• _Task directions_: Your answer must consist solely of the lines from the start of the entries below through the line with "That counter numbers", unchanged.

_____

/-! ## Page 7 -/

/-- R167 to R169, R171 to R173: the outputs of a firing. Those of a speculative firing with room for them become its
actions, in issue order; those of a pinned one are performed at once, and the last clauses say what performing each
comes to. A destination that does not exist, no output left, a timestamp past 32 bits, a handler that is no single-port one, and
a counter that is another context's or of another kind raise their faults with nothing done.
A decrement that meets an idle counter is noted for Halo.
That counter numbers are the cluster unit's is the model's reading (log 39). -/
def Obligations.TaskOutputs : Prop :=
  (∀ (p : Pfx) (d a i : BitVec 5) (s : State) (f : Firing), s.free p → s.fir = some f →
    let n := s.cur.tile
    let nout := (f.image.ctrl.extractLsb' 32 8).toNat
    let tag := (s.s a).toNat % 4096
    let acts := fun (i : Instr) (x : Action) (after : State → State) =>
      (f.pinned = false → s.fits [x] = true →
        exec i s = .next ((after (s.setFir { f with actions := f.actions ++ [x] })).past p true)) ∧
      (f.pinned = true → s.partner n = none → exec i s = .next ((after (s.perform n s.ctxn x)).past p true))
    let raises := fun (i : Instr) code => exec i s = .next (s.raise code 0)
    let message := fun (dst tag : Nat) (urg : Bool) =>
      { ts := f.ts + f.off, src := n, knd := 1, urg := urg, tag := tag, wid := f.wid
        payload := [s.s 1, s.s 2, s.s 3, s.s 4, s.s 5, s.s 6], ctx := f.ctx, dst := dst, slot := f.slot : Msg }
    let counted := fun (t : State) => match t.fir with
      | some g => t.setFir { g with outputs := f.outputs + 1 }
      | none => t
    let sends := fun (i : Instr) (urg : Bool) =>
      let dst := (s.s d).toNat
      (s.tileExists dst = false → raises i Code.memNotile) ∧
      (s.tileExists dst = true → nout < f.outputs + 1 → raises i Code.tskOuts) ∧
      (s.tileExists dst = true → f.outputs + 1 ≤ nout → quadOf dst = quadOf n ∨ f.pinned = true →
        acts i (.send (message dst tag urg)) counted)
    sends (.send p d a) false ∧ sends (.sendU p d a) true ∧
    acts (.hEn p a) (.setEn tag true) id ∧ acts (.hDis p a) (.setEn tag false) id ∧
    acts (.hPend p a) (.pend tag (f.ts + f.off) f.wid f.slot) id ∧ acts (.hClrp p a) (.clearPend tag) id ∧
    (let off := f.off + (p.immI i).toNat
     (2 ^ 32 ≤ f.ts + off → raises (.tsAdd p d i) Code.tskTsovf) ∧
     (f.ts + off < 2 ^ 32 → exec (.tsAdd p d i) s =
       .next (((s.setFir { f with off := off }).setS d (BitVec.ofNat 64 (f.ts + off))).past p true))) ∧
    (let h := (s.tctx.entry tag).image
     let single := (h.ctrl.extractLsb' 16 2).toNat = 1 ∧ (h.ctrl.extractLsb' 12 3).toNat = 1 ∧ (h.port.extractLsb' 12 4).toNat = 0
     let u := s.setFir { f with outputs := f.outputs + 1 }
     (¬ single → raises (.fork p d a) Code.tskFork) ∧
     (single → nout < f.outputs + 1 → raises (.fork p d a) Code.tskOuts) ∧
     (single → f.outputs + 1 ≤ nout → 64 ≤ (s.tile n).deque.length → exec (.fork p d a) s = .next ((s.setS d 0).past p true)) ∧
     (single → f.outputs + 1 ≤ nout → (s.tile n).deque.length < 64 → exec (.fork p d a) s =
       .next (((u.setTile n { u.tile n with
         count := (u.tile n).count + 1
         deque := (u.tile n).deque ++ [{ msg := message n tag false, serial := (u.tile n).count * 64 + partIdx n
                                         parent := { tile := n, serial := f.serial } }] }).setS d 1).past p true))) ∧
    (let c := (s.s d).toNat % 256
     (s.ownsCounter c = false → raises (.jcInit p d a) Code.tskJcown) ∧
     (s.ownsCounter c = true → acts (.jcInit p d a)
       (.arm c (!(s.s d).getLsbD 8) (s.s a) s.payload f.wid (f.ts + f.off) f.slot) id)) ∧
    (let c := (s.s a).toNat % 256
     (s.ownsCounter c = false → raises (.join p a) Code.tskJcown) ∧
     (s.ownsCounter c = true → s.poisonIn [s.counterSeen c] = none → match s.counter n c with
       | .join _ _ _ _ _ _ _ _ => acts (.join p a) (.join c f.ts) id
       | _ => raises (.join p a) Code.tskJckind))) ∧
  (∀ (s : State) (n ctx tag ts c j k cnt : Nat) (en : Bool) (m : Msg) (pay : List Word) (wid : Word) (slot : Option Nat)
      (sv : Word),
    let e := s.entryOf n ctx tag
    s.perform n ctx (.send m) = { s with
      net := s.net ++ [{ m with ts := if quadOf m.src = quadOf m.dst then m.ts else max m.ts (s.part (quadOf m.dst)).floor }] } ∧
    s.perform n ctx (.setEn tag en) = (s.setEntryOf n ctx tag { e with en := en }).rankReady n ctx ∧
    s.perform n ctx (.clearPend tag) = (s.setEntryOf n ctx tag { e with pend := false }).rankReady n ctx ∧
    s.perform n ctx (.pend tag ts wid slot) = (s.setEntryOf n ctx tag { e with
      pend := true, pts := if e.pend then max e.pts ts else ts, pwid := wid, pslot := slot }).rankReady n ctx ∧
    let fresh := s.cleanse (fun w => w == keyUnit (clusterOf n) c)
    ((sv.extractLsb' 0 32).toNat ≠ 0 → s.perform n ctx (.arm c true sv pay wid ts slot) = fresh.setCounter n c
      (.join (sv.extractLsb' 0 32).toNat (sv.extractLsb' 32 12).toNat (sv.extractLsb' 44 3).toNat pay wid ts ctx slot)) ∧
    s.perform n ctx (.arm c false sv pay wid ts slot) = fresh.setCounter n c
      (.iter (sv.extractLsb' 0 32).toNat (max (sv.extractLsb' 32 16).toNat 1)
        (if sv.extractLsb' 48 8 = 0 then 8 else (sv.extractLsb' 48 8).toNat) 0 none) ∧
    (s.counter n c = .idle → s.perform n ctx (.join c ts) = s.setCluster (clusterOf n)
      { s.cluster (clusterOf n) with lost := (s.cluster (clusterOf n)).lost ++ [c] }) ∧
    (s.counter n c = .join cnt tag j pay wid k ctx slot → 1 < cnt →
      s.perform n ctx (.join c ts) = s.setCounter n c (.join (cnt - 1) tag j pay wid k ctx slot)) ∧
    (s.counter n c = .join 1 tag j pay wid k ctx slot → ∃ urg : Bool,
      let t := s.setCounter n c .idle
      s.perform n ctx (.join c ts) = t.send { ts := max k ts, src := n, knd := 3, urg := urg, tag := tag, wid := wid
                                              payload := pay, ctx := ctx, dst := clusterTile (clusterOf n) j, slot := slot }))
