-- ==== Sys2Proof/Laws/State.lean ====
section
/-! SUPPORT. Laws/State.lean: what each named update of the state leaves in each field, so that no proof unfolds a record
update: one lemma per field per update, true by rfl, and the same for the register accessors built on them. -/

namespace Sys2Proof.Machine

/-! ## State.setMem -/

@[simp] theorem State.setMem_mem (s : State) (m : List Host.Cell) : (s.setMem m).mem = m := rfl
@[simp] theorem State.setMem_tags (s : State) (m : List Host.Cell) : (s.setMem m).tags = s.tags := rfl
@[simp] theorem State.setMem_poison (s : State) (m : List Host.Cell) : (s.setMem m).poison = s.poison := rfl
@[simp] theorem State.setMem_wiped (s : State) (m : List Host.Cell) : (s.setMem m).wiped = s.wiped := rfl
@[simp] theorem State.setMem_checks (s : State) (m : List Host.Cell) : (s.setMem m).checks = s.checks := rfl
@[simp] theorem State.setMem_painted (s : State) (m : List Host.Cell) : (s.setMem m).painted = s.painted := rfl
@[simp] theorem State.setMem_covers (s : State) (m : List Host.Cell) : (s.setMem m).covers = s.covers := rfl
@[simp] theorem State.setMem_narrowed (s : State) (m : List Host.Cell) : (s.setMem m).narrowed = s.narrowed := rfl
@[simp] theorem State.setMem_lineKeys (s : State) (m : List Host.Cell) : (s.setMem m).lineKeys = s.lineKeys := rfl
@[simp] theorem State.setMem_tiles (s : State) (m : List Host.Cell) : (s.setMem m).tiles = s.tiles := rfl
@[simp] theorem State.setMem_clusters (s : State) (m : List Host.Cell) : (s.setMem m).clusters = s.clusters := rfl
@[simp] theorem State.setMem_parts (s : State) (m : List Host.Cell) : (s.setMem m).parts = s.parts := rfl
@[simp] theorem State.setMem_contexts (s : State) (m : List Host.Cell) : (s.setMem m).contexts = s.contexts := rfl
@[simp] theorem State.setMem_capsules (s : State) (m : List Host.Cell) : (s.setMem m).capsules = s.capsules := rfl
@[simp] theorem State.setMem_binds (s : State) (m : List Host.Cell) : (s.setMem m).binds = s.binds := rfl
@[simp] theorem State.setMem_queues (s : State) (m : List Host.Cell) : (s.setMem m).queues = s.queues := rfl
@[simp] theorem State.setMem_hdm (s : State) (m : List Host.Cell) : (s.setMem m).hdm = s.hdm := rfl
@[simp] theorem State.setMem_hostReads (s : State) (m : List Host.Cell) : (s.setMem m).hostReads = s.hostReads := rfl
@[simp] theorem State.setMem_launches (s : State) (m : List Host.Cell) : (s.setMem m).launches = s.launches := rfl
@[simp] theorem State.setMem_doneLaunch (s : State) (m : List Host.Cell) : (s.setMem m).doneLaunch = s.doneLaunch := rfl
@[simp] theorem State.setMem_comps (s : State) (m : List Host.Cell) : (s.setMem m).comps = s.comps := rfl
@[simp] theorem State.setMem_waits (s : State) (m : List Host.Cell) : (s.setMem m).waits = s.waits := rfl
@[simp] theorem State.setMem_net (s : State) (m : List Host.Cell) : (s.setMem m).net = s.net := rfl
@[simp] theorem State.setMem_sweeps (s : State) (m : List Host.Cell) : (s.setMem m).sweeps = s.sweeps := rfl
@[simp] theorem State.setMem_lastEpoch (s : State) (m : List Host.Cell) : (s.setMem m).lastEpoch = s.lastEpoch := rfl
@[simp] theorem State.setMem_epochWrap (s : State) (m : List Host.Cell) : (s.setMem m).epochWrap = s.epochWrap := rfl
@[simp] theorem State.setMem_qnow (s : State) (m : List Host.Cell) : (s.setMem m).qnow = s.qnow := rfl
@[simp] theorem State.setMem_qdone (s : State) (m : List Host.Cell) : (s.setMem m).qdone = s.qdone := rfl
@[simp] theorem State.setMem_leases (s : State) (m : List Host.Cell) : (s.setMem m).leases = s.leases := rfl
@[simp] theorem State.setMem_refreshing (s : State) (m : List Host.Cell) : (s.setMem m).refreshing = s.refreshing := rfl
@[simp] theorem State.setMem_wins (s : State) (m : List Host.Cell) : (s.setMem m).wins = s.wins := rfl
@[simp] theorem State.setMem_exps (s : State) (m : List Host.Cell) : (s.setMem m).exps = s.exps := rfl
@[simp] theorem State.setMem_chans (s : State) (m : List Host.Cell) : (s.setMem m).chans = s.chans := rfl
@[simp] theorem State.setMem_keys (s : State) (m : List Host.Cell) : (s.setMem m).keys = s.keys := rfl
@[simp] theorem State.setMem_ephemeral (s : State) (m : List Host.Cell) : (s.setMem m).ephemeral = s.ephemeral := rfl
@[simp] theorem State.setMem_ports (s : State) (m : List Host.Cell) : (s.setMem m).ports = s.ports := rfl
@[simp] theorem State.setMem_posted (s : State) (m : List Host.Cell) : (s.setMem m).posted = s.posted := rfl
@[simp] theorem State.setMem_fabric (s : State) (m : List Host.Cell) : (s.setMem m).fabric = s.fabric := rfl
@[simp] theorem State.setMem_outbound (s : State) (m : List Host.Cell) : (s.setMem m).outbound = s.outbound := rfl
@[simp] theorem State.setMem_flushAcks (s : State) (m : List Host.Cell) : (s.setMem m).flushAcks = s.flushAcks := rfl
@[simp] theorem State.setMem_flushReqs (s : State) (m : List Host.Cell) : (s.setMem m).flushReqs = s.flushReqs := rfl
@[simp] theorem State.setMem_keyMat (s : State) (m : List Host.Cell) : (s.setMem m).keyMat = s.keyMat := rfl
@[simp] theorem State.setMem_reports (s : State) (m : List Host.Cell) : (s.setMem m).reports = s.reports := rfl
@[simp] theorem State.setMem_chanOut (s : State) (m : List Host.Cell) : (s.setMem m).chanOut = s.chanOut := rfl
@[simp] theorem State.setMem_fullRecs (s : State) (m : List Host.Cell) : (s.setMem m).fullRecs = s.fullRecs := rfl
@[simp] theorem State.setMem_events (s : State) (m : List Host.Cell) : (s.setMem m).events = s.events := rfl
@[simp] theorem State.setMem_refused (s : State) (m : List Host.Cell) : (s.setMem m).refused = s.refused := rfl
@[simp] theorem State.setMem_restores (s : State) (m : List Host.Cell) : (s.setMem m).restores = s.restores := rfl
@[simp] theorem State.setMem_mr (s : State) (m : List Host.Cell) : (s.setMem m).mr = s.mr := rfl
@[simp] theorem State.setMem_instMeas (s : State) (m : List Host.Cell) : (s.setMem m).instMeas = s.instMeas := rfl
@[simp] theorem State.setMem_rollback (s : State) (m : List Host.Cell) : (s.setMem m).rollback = s.rollback := rfl
@[simp] theorem State.setMem_fuses (s : State) (m : List Host.Cell) : (s.setMem m).fuses = s.fuses := rfl
@[simp] theorem State.setMem_absent (s : State) (m : List Host.Cell) : (s.setMem m).absent = s.absent := rfl
@[simp] theorem State.setMem_status (s : State) (m : List Host.Cell) : (s.setMem m).status = s.status := rfl
@[simp] theorem State.setMem_caps (s : State) (m : List Host.Cell) : (s.setMem m).caps = s.caps := rfl
@[simp] theorem State.setMem_ovf (s : State) (m : List Host.Cell) : (s.setMem m).ovf = s.ovf := rfl
@[simp] theorem State.setMem_ehead (s : State) (m : List Host.Cell) : (s.setMem m).ehead = s.ehead := rfl
@[simp] theorem State.setMem_etail (s : State) (m : List Host.Cell) : (s.setMem m).etail = s.etail := rfl
@[simp] theorem State.setMem_ering (s : State) (m : List Host.Cell) : (s.setMem m).ering = s.ering := rfl
@[simp] theorem State.setMem_phases (s : State) (m : List Host.Cell) : (s.setMem m).phases = s.phases := rfl
@[simp] theorem State.setMem_msix (s : State) (m : List Host.Cell) : (s.setMem m).msix = s.msix := rfl
@[simp] theorem State.setMem_clk (s : State) (m : List Host.Cell) : (s.setMem m).clk = s.clk := rfl
@[simp] theorem State.setMem_tick (s : State) (m : List Host.Cell) : (s.setMem m).tick = s.tick := rfl
@[simp] theorem State.setMem_agenda (s : State) (m : List Host.Cell) : (s.setMem m).agenda = s.agenda := rfl
@[simp] theorem State.setMem_cur (s : State) (m : List Host.Cell) : (s.setMem m).cur = s.cur := rfl
@[simp] theorem State.setMem_turn (s : State) (m : List Host.Cell) : (s.setMem m).turn = s.turn := rfl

_____

• _Problem solution_:
/-! ## Page 7 -/

/-- R167 to R169, R171 to R173: the outputs of a firing. Those of a speculative firing with room for them become its
actions, in issue order; those of a pinned one are performed at once, and the last clauses say what performing each
comes to. A destination that does not exist, no output left, a timestamp past 32 bits, a handler that is no single-port one, and
a counter that is another context's or of another kind raise their faults with nothing done.
A decrement that meets an idle counter is noted for Halo.
That counter numbers are the cluster unit's is the model's reading (log 39). -/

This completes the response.